Know your Danish/Scandinavian grocery store options! If Netto is the closest and most convenient, I suggest going there most often. For a wider variety of specialty items––say, nondairy ice cream, meat/dairy substitutes, and any hard-to-find ethnic foods––you may have to put in a little more work. Irma is known to be a high end grocery store, and Fotex is the closest thing to a Super Target, supplying everything from groceries, to clothing, office supplies, laundry detergent, cosmetics, and more.

4. Get your flatmates to try new vegan dishes with you. And ask them for help!

My flat went on a three-day juice cleanse. If that’s not an indication of strong communal spirit and dedication, I don’t know what is. What’s more, our next trial may be a week-long challenge of vegan eating! It’s great fun to introduce new dishes and vegan substitutes to those who you’re living with, especially if they’re curious and open to it.

Also, take advantage of their knowledge if they’re familiar with great bakeries and food joints that offer vegan options. Dough Girls, the bakery where I tried the best vegan donuts, was a spontaneous recommendation made by one of my flatmates. On several occasions, when I have returned home with a selection of baked goods, I’ve invited everyone to sample them with me.

Additionally, my flatmates have been super accommodating of my vegan diet, and have opted to make plant based meals for our weekly Monday night flat dinners. It’s been such an understanding gesture. Last week, someone made fresh rice paper spring rolls, and fried some tofu that everyone could use as a filling. I haven’t had much luck locating tofu in the nearby grocery stores, but upon asking my flatmates where I could find it they were easily able to tell me where I could locate it.

5. Establish a repertoire of easy-to-make meals that you can enjoy throughout the week.

Banana oatmeal. Cereal with oat milk. Peanut butter and apples. Roasted veggies with jasmine rice. Avocado on rye bread with tomatoes and balsamic vinegar. Peanut noodles with sauteéd mushrooms. Carrots and hummus. Rice cakes with peanut butter and jam. Snacking nuts. Frozen plant based pizza. There are so many options to choose from once you’ve done some basic, foundational grocery shopping.

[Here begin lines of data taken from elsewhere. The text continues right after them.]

/-- WAITF_TIMEOUT: the limit has passed; the last reading decides. -/
def execWaitfTimeout (s : State) : Out :=
  let t := s.thread s.sel.a s.sel.b
  match t.wait with
  | some (.waitf x _ _ _ start) =>
    .next (if s.wfLate s.sel.a x start && !t.parked then s.wfAgain s.sel.a s.sel.b else s)
  | _ => .next s

/-- SLEEP_EXPIRY. -/
def execSleepExpiry (s : State) : Out :=
  let gid := s.sel.a
  match (s.thread gid s.sel.b).wait with
  | some (.sleep till) =>
    if till ≤ s.ctxNow ((s.group? gid).elim 0 Group.ctx) && !s.deliverable gid s.sel.b then .next (s.wake gid s.sel.b)
    else .next s
  | _ => .next s

/-- PROMISE_EXPIRY: the lanes of the thread's path whose promises have passed trap; a ticket that is done ends the wait. -/
def execPromiseExpiry (s : State) : Out :=
  let gid := s.sel.a
  match s.group? gid with
  | none => .next s
  | some g =>
    let pc := (g.thread s.sel.b).pc
    let mine := (g.threads.filterMap fun t => match t.2.wait with
      | some (.pwait tk pr) => if t.2.pc = pc && !s.deliverable gid t.1 then some (t.1, tk, pr) else none
      | _ => none)
    let (s, res) := mine.foldl (fun (r : State × List (Nat × LaneRes)) m =>
      let (s, x) := r.1.pwaitNow gid m.2.1 m.2.2
      (s, r.2 ++ [(m.1, x)])) (s, [])
    let s := res.foldl (fun s r => if r.2 = .next then s.wake gid r.1 else s) s
    let late := res.filterMap fun r => match r.2 with
      | .recover c a => some (r.1, c, a)
      | _ => none
    .next ((s.trapLanes gid .recoverable (late.length + 1) late).freeWith gid (late.map Prod.fst))

end Sys2Proof.Machine
end

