/-- R10, R142, R271, R281 to R283, R330: bins, their timers and spill areas, and stealing. -/
def Obligations.BinEvents : Prop :=
  (∀ s : State, s.sel.flag = false → s.sel.b = 1 → exec .spillWaitEnd s = .next s.serveAgain) ∧
  (∀ (s : State) t o core node ws, s.sel.flag = false → s.sel.b ≠ 1 → s.op? s.sel.a = some o → o.kind = .spawn core node ws → o.st = .waiting →
    o.held = false → s.copyReady s.sel.a o = true → s.binAccept core o.ctx node ws = some t →
    exec .spillWaitEnd s = .next ((t.escape s.sel.a ⟨.spawn, ws.length, core⟩).settleFlags s.sel.a .ok)) ∧
  (∀ (s : State) n, s.node? s.sel.b s.sel.c = some n → s.timerDone s.sel.a s.sel.b s.sel.c n = true →
    exec .binTimerExpiry s = .next (s.binLaunch s.sel.a s.sel.b s.sel.c)) ∧
  (∀ (s : State) n t, s.node? s.sel.b s.sel.c = some n → s.table? s.sel.b = some t →
    (s.die (pairOf s.sel.a)).halted = false → s.dieServes (pairOf s.sel.a) = true →
    let xs := s.counted s.sel.a s.sel.b s.sel.c
    (∀ x ∈ xs.take n.nco, ∀ h, x.2.2 = some h → s.spillClocked t h.slot = true) →
    exec .binDeferredLaunch s = .next (if n.nco ≤ xs.length ∨ s.timerDone s.sel.a s.sel.b s.sel.c n = true then
      s.launchNode s.sel.a s.sel.b n t (xs.take n.nco) else s)) ∧
  (∀ (s : State) h t ws, s.refillable s.sel.a s.sel.b = some h → s.unspill s.sel.b h = some (t, ws) → ∃ u,
    exec .spillRefill s = .next u ∧ (∃ r, (u.core s.sel.a).bin = (t.core s.sel.a).bin ++ [r] ∧
      r.ctx = s.sel.b ∧ r.node = h.node ∧ r.acc = h.acc ∧ r.words = ws ∧ r.lend = .unlent)) ∧
  (∀ (s : State) g lanes d v at_, s.group? s.sel.a = some g → g.stealing = some (lanes, d, v, at_) → s.stealable v g.ctx = [] →
    exec .stealRequest s = .next (s.stealAnswer s.sel.a lanes d 0)) ∧
  (∀ (s : State) g lanes d v at_ r, s.group? s.sel.a = some g → g.stealing = some (lanes, d, v, at_) → s.stealable v g.ctx = [r] →
    s.counted v g.ctx r.node = [(r.acc, r.born, none)] → (s.core v).bin = [r] → 0 < (s.node? g.ctx r.node).elim 0 Node.nco →
    exec .stealRequest s = .next ((s.lendRec v g.core r).stealAnswer s.sel.a lanes d (BitVec.ofNat 32 (r.node * 2 ^ 16 + 1)))) ∧
  (∀ (s : State) g lanes d v at_, s.group? s.sel.a = some g → g.stealing = some (lanes, d, v, at_) → at_ + 2000 ≤ s.rtime →
    exec .stealAnswerTimeout s = .next (s.stealAnswer s.sel.a lanes d 0)) ∧
  (∀ (s : State) l, Map.get? s.lends s.sel.a = some l → l.st = .flying → ∃ t, exec .stealCopyArrival s = .next t ∧
    Map.get? t.lends s.sel.a = some (if s.binRoom l.thief l.r.ctx l.r.node then { l with st := .pending, ackSent := true }
      else { l with st := .none }) ∧ t = { s with lends := t.lends }) ∧
  (∀ (s : State) l, Map.get? s.lends s.sel.a = some l → l.ackSent = true → l.confirm = none → l.guided = false →
    ∃ t, exec .stealAck s = .next t ∧ Map.get? t.lends s.sel.a = some { l with confirm := some (s.lentNow l) } ∧
      (∀ r, r ∈ (t.core l.victim).bin ↔
        r ∈ (s.core l.victim).bin ∧ (s.lentNow l = true → r.acc ≠ l.acc))) ∧
  (∀ (s : State) l, Map.get? s.lends s.sel.a = some l → l.confirm = some true → l.st = .pending →
    exec .stealConfirm s = .next ((({ s with lends := Map.del s.sel.a s.lends } : State).modCore l.thief fun c =>
      { c with accCtr := c.accCtr + 1
               bin := c.bin ++ [⟨l.r.ctx, l.r.node, (s.core l.thief).accCtr, s.ctxNow l.r.ctx, l.r.words, .unlent, 0⟩] }).binLaunch
      l.thief l.r.ctx l.r.node)) ∧
  (∀ (s : State) l, Map.get? s.lends s.sel.a = some l → l.confirm = some false →
    exec .stealRefusal s = .next { s with lends := Map.del s.sel.a s.lends }) ∧
  (∀ (s : State) l r th at_, Map.get? s.lends s.sel.a = some l → l.ackSent = true →
    (s.core l.victim).bin.find? (fun x => x.acc = l.acc && x.gen = l.gen) = some r → r.lend = .lent th at_ →
    at_ + 20000 ≤ s.ctxNow r.ctx →
    exec .lendTimeout s = .next ((s.modCore l.victim fun c => { c with bin := c.bin.map fun x =>
      if x.acc = l.acc then { x with gen := x.gen + 1, lend := .unlent } else x }).binLaunch l.victim r.ctx r.node)) ∧
  (∀ s : State, ∃ t, exec .thiefCoreReset s = .next t ∧ t = { s with lends := t.lends } ∧ ∀ k, Map.get? t.lends k =
    (Map.get? s.lends k).map fun l => if l.thief = s.sel.a then { l with st := .none } else l) ∧
  (∀ s : State, (s.core s.sel.a).bin = [] → ∃ t, exec .victimCoreReset s = .next t ∧ (t.core s.sel.a).bin = [] ∧ t.mem = s.mem) ∧
  (∀ (s : State) r, (s.core s.sel.a).bin = [r] → r.lend ≠ .unlent →
    ∃ t, exec .victimCoreReset s = .next t ∧ (t.core s.sel.a).bin = [] ∧ t.mem = s.mem ∧
      ∀ k l, Map.get? s.lends k = some l → Map.get? t.lends k =
        some (if l.victim = s.sel.a ∧ s.lentNow l = true then { l with guided := true } else l))
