@[simp] theorem clearPoison_rtime : (s.clearPoison a n).rtime = s.rtime := rfl
@[simp] theorem clearPoison_boot : (s.clearPoison a n).boot = s.boot := rfl
@[simp] theorem clearPoison_deviceIndex : (s.clearPoison a n).deviceIndex = s.deviceIndex := rfl
@[simp] theorem clearPoison_massifId : (s.clearPoison a n).massifId = s.massifId := rfl
@[simp] theorem clearPoison_dies : (s.clearPoison a n).dies = s.dies := rfl
@[simp] theorem clearPoison_pairs : (s.clearPoison a n).pairs = s.pairs := rfl
@[simp] theorem clearPoison_snap : (s.clearPoison a n).snap = s.snap := rfl
@[simp] theorem clearPoison_mem : (s.clearPoison a n).mem = s.mem := rfl
@[simp] theorem clearPoison_poison : (s.clearPoison a n).poison = s.poison.filter fun p => !(decide (a ≤ p) && decide (p + poisonUnit p ≤ a + n)) := rfl
@[simp] theorem clearPoison_tlb : (s.clearPoison a n).tlb = s.tlb := rfl
@[simp] theorem clearPoison_walks : (s.clearPoison a n).walks = s.walks := rfl
@[simp] theorem clearPoison_moving : (s.clearPoison a n).moving = s.moving := rfl
@[simp] theorem clearPoison_unread : (s.clearPoison a n).unread = s.unread := rfl
@[simp] theorem clearPoison_near : (s.clearPoison a n).near = s.near := rfl
@[simp] theorem clearPoison_replQ : (s.clearPoison a n).replQ = s.replQ := rfl
@[simp] theorem clearPoison_replBad : (s.clearPoison a n).replBad = s.replBad := rfl
@[simp] theorem clearPoison_images : (s.clearPoison a n).images = s.images := rfl
@[simp] theorem clearPoison_promo : (s.clearPoison a n).promo = s.promo := rfl
@[simp] theorem clearPoison_cxlOut : (s.clearPoison a n).cxlOut = s.cxlOut := rfl
@[simp] theorem clearPoison_mgroups : (s.clearPoison a n).mgroups = s.mgroups := rfl
@[simp] theorem clearPoison_planesOff : (s.clearPoison a n).planesOff = s.planesOff := rfl
@[simp] theorem clearPoison_links : (s.clearPoison a n).links = s.links := rfl
@[simp] theorem clearPoison_outbox : (s.clearPoison a n).outbox = s.outbox := rfl
@[simp] theorem clearPoison_serving : (s.clearPoison a n).serving = s.serving := rfl
@[simp] theorem clearPoison_fifo : (s.clearPoison a n).fifo = s.fifo := rfl
@[simp] theorem clearPoison_members : (s.clearPoison a n).members = s.members := rfl
@[simp] theorem clearPoison_progs : (s.clearPoison a n).progs = s.progs := rfl
@[simp] theorem clearPoison_reserved : (s.clearPoison a n).reserved = s.reserved := rfl
@[simp] theorem clearPoison_saves : (s.clearPoison a n).saves = s.saves := rfl
@[simp] theorem clearPoison_energyEnd : (s.clearPoison a n).energyEnd = s.energyEnd := rfl
@[simp] theorem clearPoison_fatals : (s.clearPoison a n).fatals = s.fatals := rfl
@[simp] theorem clearPoison_ops : (s.clearPoison a n).ops = s.ops := rfl
@[simp] theorem clearPoison_banks : (s.clearPoison a n).banks = s.banks := rfl
@[simp] theorem clearPoison_bankBusy : (s.clearPoison a n).bankBusy = s.bankBusy := rfl
@[simp] theorem clearPoison_lends : (s.clearPoison a n).lends = s.lends := rfl
@[simp] theorem clearPoison_ctxs : (s.clearPoison a n).ctxs = s.ctxs := rfl
@[simp] theorem clearPoison_grids : (s.clearPoison a n).grids = s.grids := rfl
@[simp] theorem clearPoison_clusters : (s.clearPoison a n).clusters = s.clusters := rfl
@[simp] theorem clearPoison_teams : (s.clearPoison a n).teams = s.teams := rfl
@[simp] theorem clearPoison_groups : (s.clearPoison a n).groups = s.groups := rfl
@[simp] theorem clearPoison_cores : (s.clearPoison a n).cores = s.cores := rfl
@[simp] theorem clearPoison_freeCtr : (s.clearPoison a n).freeCtr = s.freeCtr := rfl
@[simp] theorem clearPoison_nextId : (s.clearPoison a n).nextId = s.nextId := rfl
@[simp] theorem clearPoison_sel : (s.clearPoison a n).sel = s.sel := rfl
@[simp] theorem clearPoison_cur : (s.clearPoison a n).cur = s.cur := rfl
@[simp] theorem clearPoison_issue : (s.clearPoison a n).issue = s.issue := rfl
@[simp] theorem clearPoison_opening : (s.clearPoison a n).opening = s.opening := rfl
@[simp] theorem clearPoison_agenda : (s.clearPoison a n).agenda = s.agenda := rfl

end

/-! ### `raise` -/

section

variable (s : State) (g : Nat) (fl : Flags)

@[simp] theorem raise_rtime : (s.raise g fl).rtime = s.rtime := rfl
@[simp] theorem raise_boot : (s.raise g fl).boot = s.boot := rfl
@[simp] theorem raise_deviceIndex : (s.raise g fl).deviceIndex = s.deviceIndex := rfl
@[simp] theorem raise_massifId : (s.raise g fl).massifId = s.massifId := rfl
@[simp] theorem raise_dies : (s.raise g fl).dies = s.dies := rfl
@[simp] theorem raise_pairs : (s.raise g fl).pairs = s.pairs := rfl
@[simp] theorem raise_snap : (s.raise g fl).snap = s.snap := rfl
@[simp] theorem raise_mem : (s.raise g fl).mem = s.mem := rfl
@[simp] theorem raise_poison : (s.raise g fl).poison = s.poison := rfl
@[simp] theorem raise_tlb : (s.raise g fl).tlb = s.tlb := rfl
@[simp] theorem raise_walks : (s.raise g fl).walks = s.walks := rfl
@[simp] theorem raise_moving : (s.raise g fl).moving = s.moving := rfl
@[simp] theorem raise_unread : (s.raise g fl).unread = s.unread := rfl
@[simp] theorem raise_near : (s.raise g fl).near = s.near := rfl
@[simp] theorem raise_replQ : (s.raise g fl).replQ = s.replQ := rfl
@[simp] theorem raise_replBad : (s.raise g fl).replBad = s.replBad := rfl
@[simp] theorem raise_images : (s.raise g fl).images = s.images := rfl
@[simp] theorem raise_promo : (s.raise g fl).promo = s.promo := rfl
@[simp] theorem raise_cxlOut : (s.raise g fl).cxlOut = s.cxlOut := rfl
@[simp] theorem raise_mgroups : (s.raise g fl).mgroups = s.mgroups := rfl
@[simp] theorem raise_planesOff : (s.raise g fl).planesOff = s.planesOff := rfl
@[simp] theorem raise_links : (s.raise g fl).links = s.links := rfl
@[simp] theorem raise_outbox : (s.raise g fl).outbox = s.outbox := rfl
@[simp] theorem raise_serving : (s.raise g fl).serving = s.serving := rfl
@[simp] theorem raise_fifo : (s.raise g fl).fifo = s.fifo := rfl
@[simp] theorem raise_members : (s.raise g fl).members = s.members := rfl
@[simp] theorem raise_progs : (s.raise g fl).progs = s.progs := rfl
@[simp] theorem raise_reserved : (s.raise g fl).reserved = s.reserved := rfl
@[simp] theorem raise_saves : (s.raise g fl).saves = s.saves := rfl
@[simp] theorem raise_energyEnd : (s.raise g fl).energyEnd = s.energyEnd := rfl
@[simp] theorem raise_fatals : (s.raise g fl).fatals = s.fatals := rfl
@[simp] theorem raise_ops : (s.raise g fl).ops = s.ops := rfl
@[simp] theorem raise_banks : (s.raise g fl).banks = s.banks := rfl
@[simp] theorem raise_bankBusy : (s.raise g fl).bankBusy = s.bankBusy := rfl
@[simp] theorem raise_lends : (s.raise g fl).lends = s.lends := rfl
@[simp] theorem raise_ctxs : (s.raise g fl).ctxs = s.ctxs := rfl
@[simp] theorem raise_grids : (s.raise g fl).grids = s.grids := rfl
@[simp] theorem raise_clusters : (s.raise g fl).clusters = s.clusters := rfl
@[simp] theorem raise_teams : (s.raise g fl).teams = s.teams := rfl
@[simp] theorem raise_groups : (s.raise g fl).groups = Map.mod g (fun x => { x with flags := x.flags ||| fl }) s.groups := rfl
@[simp] theorem raise_cores : (s.raise g fl).cores = s.cores := rfl
@[simp] theorem raise_freeCtr : (s.raise g fl).freeCtr = s.freeCtr := rfl
@[simp] theorem raise_nextId : (s.raise g fl).nextId = s.nextId := rfl
@[simp] theorem raise_sel : (s.raise g fl).sel = s.sel := rfl
@[simp] theorem raise_cur : (s.raise g fl).cur = s.cur := rfl
@[simp] theorem raise_issue : (s.raise g fl).issue = s.issue := rfl
@[simp] theorem raise_opening : (s.raise g fl).opening = s.opening := rfl
@[simp] theorem raise_agenda : (s.raise g fl).agenda = s.agenda := rfl

end

/-! ### `fresh` -/

section

variable (s : State)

Once you start a routine and settle into a rhythm of cooking and preparing, the process will become much more efficient! In terms of meal preparation, it doesn’t need to be a stressful, time consuming process. I usually make a batch of rice and some roasted vegetables, and stock up on raw produce that I can snack on throughout the week. Keeping peanut butter, hummus, and avocados on hand is also a good idea, since these are great additions to bulk up any meal.

Lastly, I recommend saving some money by focusing on buying whole foods––lots of fruits and vegetables, grains, pasta, and plant-based proteins. The food stipend that DIS gives you is not meant to last the entirety of your stay in Copenhagen and at the Kollegium, but I intend to draw mine out for as long as I comfortably can. This means being a bit thrifty, and purchasing filling, nutritious foods on a regular basis.